Sunday, March 19, 2000 | 12:35 p.m.

You want to hear the truth? Go to the men's bathroom. That's where all the truths of male existence are revealed - standing at the urinals, moving steadily toward relief. Put Israel and Palestine next to each other at the urinals and you'll have peace within 35 seconds. Provided, of course, the parties involved maintain their aim.

Take, for example, the KISS Farewell Show, March 17 at the Mandalay Bay Events Center - a distinctively male rite of passage. The band of the hour had just blazed through a loud, tough version of "Firehouse" - the show was the loudest I've yet heard at Mandalay - and I made a quick trip to the men's room to - well, you know. It was St. Patrick's Day.

"They're just like they were 25 years ago," said a 40-ish man in a "Psycho Circus" t-shirt, two urinals over. "Man, there's no difference at all."

"You saw them in 1977?" the kid next to him asked, his tone beyond reverent.

The man, to his credit, didn't presume to correct the kid's math. "Yeah, yeah. I was there. It's like being there now. I told my girlfriend they'd start off with 'Detroit Rock City' tonight, and she said, 'You can't know that.' "

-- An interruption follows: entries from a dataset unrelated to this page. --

/-- The Beat unit (02 R78 to R101): the start boundary of the running Beat, START_BEAT, the Clave adjustment of its end; the seal effects raised in
the running Beat (ERR with causes, R83) and the HALT_REQ owed to the next seal with causes (R90); the vouched Beats; the rounds in progress, of
every Acre; the Beats of other Acres that the root has in hand; the verdict of the Beat before (none while its word is awaited; `hasPrev` says there
is one); the running Beat is abandoned; a halt or a departure is due at the boundary; issue has stopped; HOLD rounds forwarded (Acre, Beat, HOLD_K);
rollback is due of the Beats named; the Clave mode in force and adjustments sent; the package CK of the last accepted edge (01 R61); a C3 reset is
owed; C2 fences due at the boundary; REPLAY_RUN of the sealed Beat; the first uncommitted Beat (18 R547); the last seal sent and when. -/
structure BeatUnit where
  start : Nat
  startBeat : Nat
  adj : Int
  err : Bool
  errCause : Nat
  haltReq : Bool
  haltCause : Nat
  vouched : List Nat
  rounds : List Round
  trees : List TreeBeat
  hasPrev : Bool
  prevVerdict : Nat
  abandoned : Bool
  haltDue : Bool
  leaveDue : Bool
  stopped : Bool
  drain : Bool
  holds : List (Nat × Nat × Nat)
  rollback : List Nat
  claveMode : Nat
  inflight : List (Nat × Int)
  edgeCk : Option Int
  resetDue : Bool
  fences : List (Nat × Nat)
  rootRun : Nat
  next : Nat
  sealed : Option (Nat × Nat)
  deriving DecidableEq, Repr

/-- The probe round (02 R88; 07 R260): joined, when, own round-trip time sent up, children heard with the largest value; at the root,
of each other Acre whose round is open the children heard and the largest value. -/
structure Probe where
  joined : Bool
  since : Nat
  heard : List Nat
  value : Nat
  up : Bool
  others : List (Nat × List Nat × Nat)
  deriving DecidableEq, Repr

/-- One Chime (02 R106). -/
structure Chime where
  count : Nat
  target : Nat
  deriving DecidableEq, Repr

/-- An operation waiting at a Chime unit (02 R107, R108): the Chime, RESET or ARRIVE, its argument and the Beat number at
its source. -/
structure ChimeOp where
  index : Nat
  reset : Bool
  arg : Nat
  beat : Nat
  deriving DecidableEq, Repr

/-- An entry of a matrix queue: an operation with its parameter block's address, list index and word, or a Chime operation joined
to the queue (06 R204, R230). -/
inductive QEntry where
  | op (addr index word : Nat)
  | chime (o : ChimeOp)
  deriving DecidableEq, Repr

/-- A matrix operation that has started (05 R174, R188): its list index and word, the code it completes with unless a check or its memory gives
another, its parameter block, the operand codes captured at issue row by row with a scale byte for each (A is M × K, B is K × N), and its Beat. -/
structure MxRun where
  index : Nat
  word : Nat
  code : Nat
  words : List Nat
  a : List Nat
  sa : List Nat
  b : List Nat
  sb : List Nat
  beat : Nat
  deriving DecidableEq, Repr

/-- A tile of the stationary operand (05 R171, R177): the rows and columns of cells it fills, its format, and the code and scale byte of
each cell, row by row. -/
structure Tile where
  rows : Nat
  cols : Nat
  fmt : Nat
  elems : List Nat
  scales : List Nat
  deriving DecidableEq, Repr

/-- The array of a matrix engine (05 R171, R194, R197): the tile in its working rows, and the values in the cells of spare rows 128 to
131, in that order. -/
structure MxArray where
  tile : Option Tile
  spares : List (List Val)
  deriving DecidableEq, Repr

/-- An instruction placed in the queue of a vector engine or of the tally engine (06 R204, R215): itself, its list index, and the values of
the S registers it names, read at issue. -/
structure UOp where
  insn : Instr
  index : Nat
  a : Nat
  b : Nat
  deriving DecidableEq, Repr

/-- An entry of such a queue: an instruction, or a Chime operation joined to the queue (06 R204, R230). -/
inductive UEntry where
  | op (o : UOp)
  | chime (o : ChimeOp)
  deriving DecidableEq, Repr

/-- An entry of the mover queue: an instruction by OP, with S(SA), list index and word, or a Chime operation joined to the queue
(06 R204, R229, R230). -/
inductive MvEntry where
  | op (kind sa index word : Nat)
  | chime (o : ChimeOp)
  deriving DecidableEq, Repr

/-- The mover instruction in progress (06 R226, R229): its list index and word, the code it will complete with, its Chime, its Beat, where
it writes and the bytes still to be written there, the AFMT it adds in (none: it copies), the cells still to be sent, and
whether it sends. -/
structure MvRun where
  index : Nat
  word : Nat
  code : Nat
  chime : Option Nat
  beat : Nat
  dst : Nat
  data : List Byte
  add : Option Nat
  cells : List Cell
  sends : Bool
  deriving DecidableEq, Repr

"And they started off with it," the kid said. "KISS f****** rules, man."

No offense to the band, but they're idiots if they actually quit this gig. There's absolutely no reason for them to do so. Didn't they see the writing on the men's room wall? The fans don't care.

It's not a Rolling Stones situation, where the band is so decrepit-looking that you wonder if the players will survive the show - though truth be told, Paul Stanley's face is a road map underneath all that Kabuki. Nor does KISS seem to be failing musically -- to my deafened ears, "Black Diamond," "Shout It Out Loud" and "Rock and Roll All Night" still kick butt.

And the show still looks good, too. The makeup and costumes still wear well, the pyrotechnics are perfectly synchronized with the corned beef and carnage (so few bands know how to use pyro correctly), and no other band will have the bolas to play in front of a Marshall stack that monsterous. Just looking at that mighty wall of amplifiers made me want to grow a mullet.

Chances are, this isn't the end. They're probably following The Who's example - a farewell show every two years or whenever Roger Daltrey's net worth dips. Lord knows KISS is entitled to that kind of job security, after a quarter-century of smokin' in the boy's room.